(Beginning of AVAILABLE RECORDS)

/-- R191: an integer stage at one lane: the lane and whether it saturated. -/
def intStage (sop ty rnd : Nat) (x b : Lane) : Lane × Nat :=
  let w := tyBits ty
  let xv := tyVal ty x
  let bv := tyVal ty b
  let xu := x.toNat % 2 ^ w
  let bu := b.toNat % 2 ^ w
  let n := b.toNat
  if sop = 0x01 then intReduce ty rnd (xv + bv)
  else if sop = 0x02 then intReduce ty rnd (xv - bv)
  else if sop = 0x03 then intReduce ty rnd (xv * bv)
  else if sop = 0x04 then (tyLane ty (if xv ≤ bv then xu else bu), 0)
  else if sop = 0x05 then (tyLane ty (if bv ≤ xv then xu else bu), 0)
  else if sop = 0x06 then (tyLane ty (xu &&& bu), 0)
  else if sop = 0x07 then (tyLane ty (xu ||| bu), 0)
  else if sop = 0x08 then (tyLane ty (xu ^^^ bu), 0)
  else if sop = 0x09 then
    if w ≤ n then
      (if rnd = 1 ∧ xv ≠ 0 then (tyLane ty (unsgn w (if 0 < xv then tyMax ty else tyMin ty)), 1) else (0, 0))
    else intReduce ty rnd (xv * 2 ^ n)
  else if sop = 0x0A then (tyLane ty (if w ≤ n then 0 else xu / 2 ^ n), 0)
  else (tyLane ty (unsgn w (xv.fdiv (2 ^ min n w))), 0)

/-- R192: a floating-point stage at one lane. -/
def fltStage (sop ty param : Nat) (x b c : Lane) : Lane :=
  let f := tyFmt ty
  let m := 2 ^ (1 + f.eb + f.p)
  let x := x.toNat % m
  let b := b.toNat % m
  let c := c.toNat % m
  let mag (v : Nat) : Nat := v % 2 ^ (f.eb + f.p)
  BitVec.ofNat 32 <|
    if sop = 0x10 then f.add x b
    else if sop = 0x11 then f.add x (f.negate b)
    else if sop = 0x12 then f.mul x b
    else if sop = 0x13 then f.fma x b (some c)
    else if sop = 0x14 then f.minmax false x b
    else if sop = 0x15 then f.minmax true x b
    else if param = 0 then mag x
    else if param = 1 then f.negate x
    else mag x + (b - mag b)

/-- R193: the relation of `cmp`. -/
def stageRel (ty r : Nat) (x b : Lane) : Bool :=
  if 6 ≤ ty then
    let f := tyFmt ty
    let m := 2 ^ (1 + f.eb + f.p)
    f.rel r (x.toNat % m) (b.toNat % m)
  else
    let xv := tyVal ty x
    let bv := tyVal ty b
    if r = 0 then xv == bv else if r = 1 then xv != bv else if r = 2 then decide (xv < bv)
    else if r = 3 then decide (xv ≤ bv) else if r = 4 then decide (bv < xv) else decide (bv ≤ xv)

/-! ## Conversions (R197) -/

/-- The result of a conversion: the lane, and what it adds to SATS and NANCVT. -/
structure CvtRes where
  lane : Lane
  sat : Nat := 0
  nan : Nat := 0
  deriving DecidableEq, Repr

/-- The source value of a lane. -/
def cvtSource (code : Nat) (x : Lane) : FV :=
  let int (v : Int) : FV := .fin (decide (v < 0)) v.natAbs 0
  match ffmtOf code with
  | some f => f.decode (x.toNat % 2 ^ (1 + f.eb + f.p))
  | none =>
    if code = 0x2 then int (sgn 8 x.toNat)
    else if code = 0x8 then int (sgn 32 x.toNat)
    else if code = 0x9 then int (sgn 16 x.toNat)
    else if code = 0xA then int (x.toNat % 256 : Nat)
    else if x.toNat % 256 = 0xFF then .nan
    else .fin false 1 ((x.toNat % 256 : Nat) - 127 : Int)

/-- The conversion to a floating-point format. -/
def cvtFloat (f : FFmt) (rnd : Nat) (v : FV) : CvtRes :=
  let lane (n : Nat) : Lane := BitVec.ofNat 32 n
  let big (s : Bool) : CvtRes := ⟨lane (f.maxPat + f.sign s), 1, 0⟩
  match v with
  | .nan => if f.spec = 0 then ⟨0, 0, 1⟩ else ⟨lane f.nan, 0, 0⟩
  | .inf s =>
    if rnd = 2 ∨ f.spec = 0 then big s else if f.spec = 1 then ⟨0x7F, 0, 0⟩ else ⟨lane (f.inf s), 0, 0⟩
  | .fin s m e =>
    let pat := f.pattern (roundMag (if rnd = 1 then .zero else .near) f.p f.emin m e)
    if pat ≤ f.maxPat then ⟨lane (pat + f.sign s), 0, 0⟩
    else if rnd ≠ 0 ∨ f.spec = 0 then big s
    else if f.spec = 1 then ⟨0x7F, 0, 0⟩
    else ⟨lane (f.inf s), 0, 0⟩

/-- The conversion to an integer of `w` bits. -/
def cvtInt (w : Nat) (signed : Bool) (rnd : Nat) (v : FV) : CvtRes :=
  let lo : Int := if signed then -(2 ^ (w - 1)) else 0
  let hi : Int := if signed then 2 ^ (w - 1) - 1 else 2 ^ w - 1
  let lane (n : Int) : Lane := if signed then BitVec.ofInt 32 n else BitVec.ofNat 32 (unsgn w n)
  match v with
  | .nan => ⟨0, 0, 1⟩
  | .inf s => ⟨lane (if s then lo else hi), 1, 0⟩
  | .fin s m e =>
    let q := if 0 ≤ e then m * 2 ^ e.toNat else shiftRnd (if rnd = 1 then .zero else .near) m (-e).toNat
    let n : Int := if s then -(q : Int) else q
    if n < lo then ⟨lane lo, 1, 0⟩ else if hi < n then ⟨lane hi, 1, 0⟩ else ⟨lane n, 0, 0⟩

/-- The conversion to E8M0. -/
def cvtE8m0 (v : FV) : CvtRes :=
  match v with
  | .nan | .inf _ => ⟨0xFF, 0, 0⟩
  | .fin _ m e =>
    if m = 0 then ⟨0, 0, 0⟩
    else
      let x : Int := e + Nat.log2 m + 127
      if x < 0 then ⟨0, 1, 0⟩ else if 0xFE < x then ⟨0xFE, 1, 0⟩ else ⟨BitVec.ofInt 32 x, 0, 0⟩

/-- R197: `cvt` at one lane. -/
def cvtLane (imm rnd : Nat) (x : Lane) : CvtRes :=
  let dst := bits imm 3 0
  let v := cvtSource (bits imm 7 4) x
  match ffmtOf dst with
  | some f => cvtFloat f rnd v
  | none =>
    if dst = 0x2 then cvtInt 8 true rnd v
    else if dst = 0x8 then cvtInt 32 true rnd v
    else if dst = 0x9 then cvtInt 16 true rnd v
    else if dst = 0xA then cvtInt 8 false rnd v
    else cvtE8m0 v

/-! ## A row in the chain -/

/-- A row between stages: lanes, mask, and what it has counted. -/
structure ChainRow where
  lanes : List Lane
  mask : List Bool
  sats : Nat := 0
  nans : Nat := 0
  count : Nat := 0
  deriving DecidableEq, Repr

/-- One level of a pairwise tree (R194): op(y_2j, y_2j+1), and the saturations. -/
def pairs (op : Lane → Lane → Lane × Nat) : List Lane → List Lane × Nat
  | a :: b :: l => let (r, n) := op a b; let (rs, m) := pairs op l; (r :: rs, n + m)
  | l => (l, 0)

/-- The tree of a group: `n` levels. -/
def treeRed (op : Lane → Lane → Lane × Nat) : Nat → List Lane → Lane × Nat
  | 0, l => (l.headD 0, 0)
  | n + 1, l => let (l', k) := pairs op l; let (r, m) := treeRed op n l'; (r, k + m)

/-- R194: the operation of a group reduction. -/
def hredOp (ty rnd op : Nat) (a b : Lane) : Lane × Nat :=
  if op = 0 then (fadd32 a b, 0)
  else if op = 1 then (BitVec.ofNat 32 (fFP32.minmax true a.toNat b.toNat), 0)
  else if op = 2 then intReduce ty rnd (tyVal ty a + tyVal ty b)
  else intStage 0x05 ty 0 a b

/-- R194: `hred`. -/
def hredRow (w : BitVec 46) (r : ChainRow) : ChainRow :=
  let p := swParam w
  let lg := 3 + bits p 1 0
  let g := 2 ^ lg
  let groups := (List.range (64 / g)).map fun k => treeRed (hredOp (swTy w) (swRnd w) (bits p 3 2)) lg
    (((r.lanes.drop (g * k)).take g).map fun x => if bits p 3 2 < 2 then x else tyLane (swTy w) x.toNat)
  { r with
    lanes := groups.flatMap fun v => List.replicate g v.1
    sats := r.sats + (groups.filter fun v => v.2 != 0).length * g }

/-- R200: `cmpr`. -/
def cmprRow (r : ChainRow) : ChainRow :=
  let kept := ((r.lanes.zip r.mask).filter (·.2)).map (·.1)
  let c := kept.length
  { r with lanes := kept ++ List.replicate (64 - c) 0, mask := (List.range 64).map fun i => decide (i < c)
           count := r.count + c }

/-- R201: the lanes of `expd`: the next value of `src` for each set mask bit. -/
def expdLanes : List Bool → List Lane → List Lane
  | [], _ => []
  | true :: ms, x :: xs => x :: expdLanes ms xs
  | true :: ms, [] => 0 :: expdLanes ms []
  | false :: ms, xs => 0 :: expdLanes ms xs

/-- A stage that gives each lane a value of its own and counts saturations. -/
def ChainRow.mapLanes (r : ChainRow) (b c : List Lane) (f : Lane → Lane → Lane → CvtRes) : ChainRow :=
  let v := List.zipWith (fun x bc => f x bc.1 bc.2) r.lanes (b.zip c)
  { r with lanes := v.map (·.lane), sats := r.sats + (v.map (·.sat)).sum, nans := r.nans + (v.map (·.nan)).sum }

/-- R189 to R201: one stage, with its operands B and C at each lane. -/
def stageRow (w : BitVec 46) (b c : List Lane) (r : ChainRow) : ChainRow :=
  let sop := swSop w
  let ty := swTy w
  let p := swParam w
  if sop = 0x00 then r
  else if sop ≤ 0x0B then
    r.mapLanes b c fun x b _ => let v := intStage sop ty (swRnd w) x b; ⟨v.1, v.2, 0⟩
  else if 0x10 ≤ sop ∧ sop ≤ 0x16 then r.mapLanes b c fun x b c => ⟨fltStage sop ty p x b c, 0, 0⟩
  else if sop = 0x18 then
    let q := List.zipWith (stageRel ty (bits p 2 0)) r.lanes b
    { r with mask := List.zipWith (fun m q => if bits p 4 3 = 0 then q else if bits p 4 3 = 1 then m && q else m || q)
                       r.mask q }
  else if sop = 0x19 then
    { r with lanes := List.zipWith (fun (x : Lane × Lane) m => if m then x.1 else x.2) (r.lanes.zip b) r.mask }
  else if sop = 0x1A then { r with mask := b.map fun v => v.getLsbD 0 }
  else if sop = 0x1B then { r with mask := r.mask.map (!·) }
  else if sop = 0x20 then
    r.mapLanes b c fun x _ _ =>
      ⟨if ty = 7 then BitVec.ofNat 32 (fp32ToBf16 (tab32 p (bf16ToFp32 x.toNat))) else tab32 p x, 0, 0⟩
  else if sop = 0x24 then r.mapLanes b c fun x _ _ => cvtLane (swImm w) (swRnd w) x
  else if sop = 0x28 then hredRow w r
  else if sop = 0x2C then cmprRow r
  else { r with lanes := expdLanes r.mask r.lanes }

/-- The stages of a run in order, each with its operands. -/
def runStages (aux : List Lane) : List (BitVec 46) → List (List Lane) → List (List Lane) → ChainRow → ChainRow
  | w :: ws, b :: bs, c :: cs, r =>
    runStages aux ws bs cs (stageRow w (if swBsrc w = 3 then aux else b) c r)
  | _, _, _, r => r

/-- R198: a row through its run: every row enters with M all ones. -/
def VRunSt.row (u : VRunSt) (lanes aux : List Lane) : ChainRow :=
  runStages aux u.words u.opB u.opC { lanes := lanes, mask := List.replicate 64 true }

/-! ## Issue (R181 to R186, R190, R204) -/

/-- A vector register's lanes. -/
def Tile.vreg (t : Tile) (n : Nat) : List Lane := (List.range 64).map fun i => mget t.vregs (64 * n + i) 0

/-- A vector register set, lanes with a false mask kept. -/
def Tile.setVreg (t : Tile) (n : Nat) (v : List Lane) (mask : List Bool) : Tile :=
  { t with vregs := ((v.zip mask).zipIdx).foldl (fun m x =>
      if x.1.2 then mput m (64 * n + x.2) x.1.1 else m) t.vregs }

/-- A scalar broadcast (R186). -/
def bcastLanes (ty : Nat) (v : Word) : List Lane :=
  List.replicate 64 (BitVec.ofNat 32 (if ty = 7 then v.toNat % 2 ^ 16 else v.toNat))

/-- R186: operand B of a stage as latched. -/
def Tile.opB (t : Tile) (w : BitVec 46) : List Lane :=
  let ty := swTy w
  if !swUsesB w || swBsrc w == 3 then List.replicate 64 0
  else if swSop w = 0x1A then (List.range 64).map fun i => if (t.s (swBreg w)).getLsbD i then 1 else 0
  else if swBsrc w = 0 then t.vreg (swBreg w)
  else if swBsrc w = 1 then bcastLanes ty (t.s (swBreg w))
  else
    let i := swImm w
    List.replicate 64 (if ty = 6 then BitVec.ofNat 32 (i * 2 ^ 16) else if ty ≤ 2 then BitVec.ofInt 32 (sgn 16 i)
      else BitVec.ofNat 32 i)

/-- R186: operand C of `fma` as latched. -/
def Tile.opC (t : Tile) (w : BitVec 46) : List Lane :=
  if swSop w ≠ 0x13 then List.replicate 64 0
  else if swCsel w = 1 then bcastLanes (swTy w) (t.s (swCreg w)) else t.vreg (swCreg w)

/-- R190: a run's stages with those beyond the first of a limited kind as `pass`. -/
def limitStages (mul tab cmpr : Bool) : List (BitVec 46) → List (BitVec 46)
  | [] => []
  | w :: ws =>
    let o := swSop w
    let m := o == 0x03 || o == 0x12 || o == 0x13
    let tb := o == 0x20
    let c := o == 0x2C
    (if (m && mul) || (tb && tab) || (c && cmpr) then 0 else w)
      :: limitStages (mul || m) (tab || tb) (cmpr || c) ws

/-- The rows of a transposed block (R101, R184): row `k` of the block of 32 rows of 32 bytes, elements of `w` bytes. -/
def transRow (w k : Nat) (block : List Byte) : List Lane :=
  (List.range 64).map fun e =>
    let l := 64 * k + e
    BitVec.ofNat 32 (leNat ((block.drop (32 * (l % 32) + w * (l / 32))).take w))

/-- The rows a source read gives, from row `r` on (R184): one row, or the rows of a transposed block. -/
def srcRows (f : VrunF) (r : Nat) (bs : List Byte) : List (Nat × List Lane) :=
  let w := ewBits f.iw
  if f.src.val = 2 then (List.range (16 / (w / 8))).map fun k => (r + k, transRow (w / 8) k bs)
  else [(r, (List.range 64).map fun i => BitVec.ofNat 32 (elemAt w bs i))]

/-- R204, R205: the timing a `vrun` leaves, suppressed or not. -/
def State.vrunBusy (s : State) (y : Nat) (f : VrunF) (e0 : Nat) : State :=
  let w0 := e0 + s.vrunLat y f
  s.modTile y fun t =>
    { t with
      vlastIn := e0 + f.rcnt + 1
      vlastOut := w0 + f.rcnt + 1
      vpend := (t.vpend.filter fun p => decide (s.sched ≤ p.2)) ++
        if f.sink.val = 1 then (List.range (f.rcnt + 1)).map fun r => (f.out.val + r, w0 + r) else [] }

/-- R181, R182: `vdef` writes one stage word. -/
def execVdef (t : Xy) (pr : Fin 16) (chain stage : Fin 8) (word : BitVec 46) (s : State) : Out :=
  s.slotOut t (.vdef t pr chain stage word) fun s =>
    s.modTile (tIx t) fun T => { T with chains := mput T.chains (8 * chain + stage) word }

(End of AVAILABLE RECORDS)

EXERCISE DETAILS: From the first line of the data through the line with "stage at one lane. -/", quote each line exactly and add nothing else.

REPLY:
/-- R191: an integer stage at one lane: the lane and whether it saturated. -/
def intStage (sop ty rnd : Nat) (x b : Lane) : Lane × Nat :=
  let w := tyBits ty
  let xv := tyVal ty x
  let bv := tyVal ty b
  let xu := x.toNat % 2 ^ w
  let bu := b.toNat % 2 ^ w
  let n := b.toNat
  if sop = 0x01 then intReduce ty rnd (xv + bv)
  else if sop = 0x02 then intReduce ty rnd (xv - bv)
  else if sop = 0x03 then intReduce ty rnd (xv * bv)
  else if sop = 0x04 then (tyLane ty (if xv ≤ bv then xu else bu), 0)
  else if sop = 0x05 then (tyLane ty (if bv ≤ xv then xu else bu), 0)
  else if sop = 0x06 then (tyLane ty (xu &&& bu), 0)
  else if sop = 0x07 then (tyLane ty (xu ||| bu), 0)
  else if sop = 0x08 then (tyLane ty (xu ^^^ bu), 0)
  else if sop = 0x09 then
    if w ≤ n then
      (if rnd = 1 ∧ xv ≠ 0 then (tyLane ty (unsgn w (if 0 < xv then tyMax ty else tyMin ty)), 1) else (0, 0))
    else intReduce ty rnd (xv * 2 ^ n)
  else if sop = 0x0A then (tyLane ty (if w ≤ n then 0 else xu / 2 ^ n), 0)
  else (tyLane ty (unsgn w (xv.fdiv (2 ^ min n w))), 0)

/-- R192: a floating-point stage at one lane. -/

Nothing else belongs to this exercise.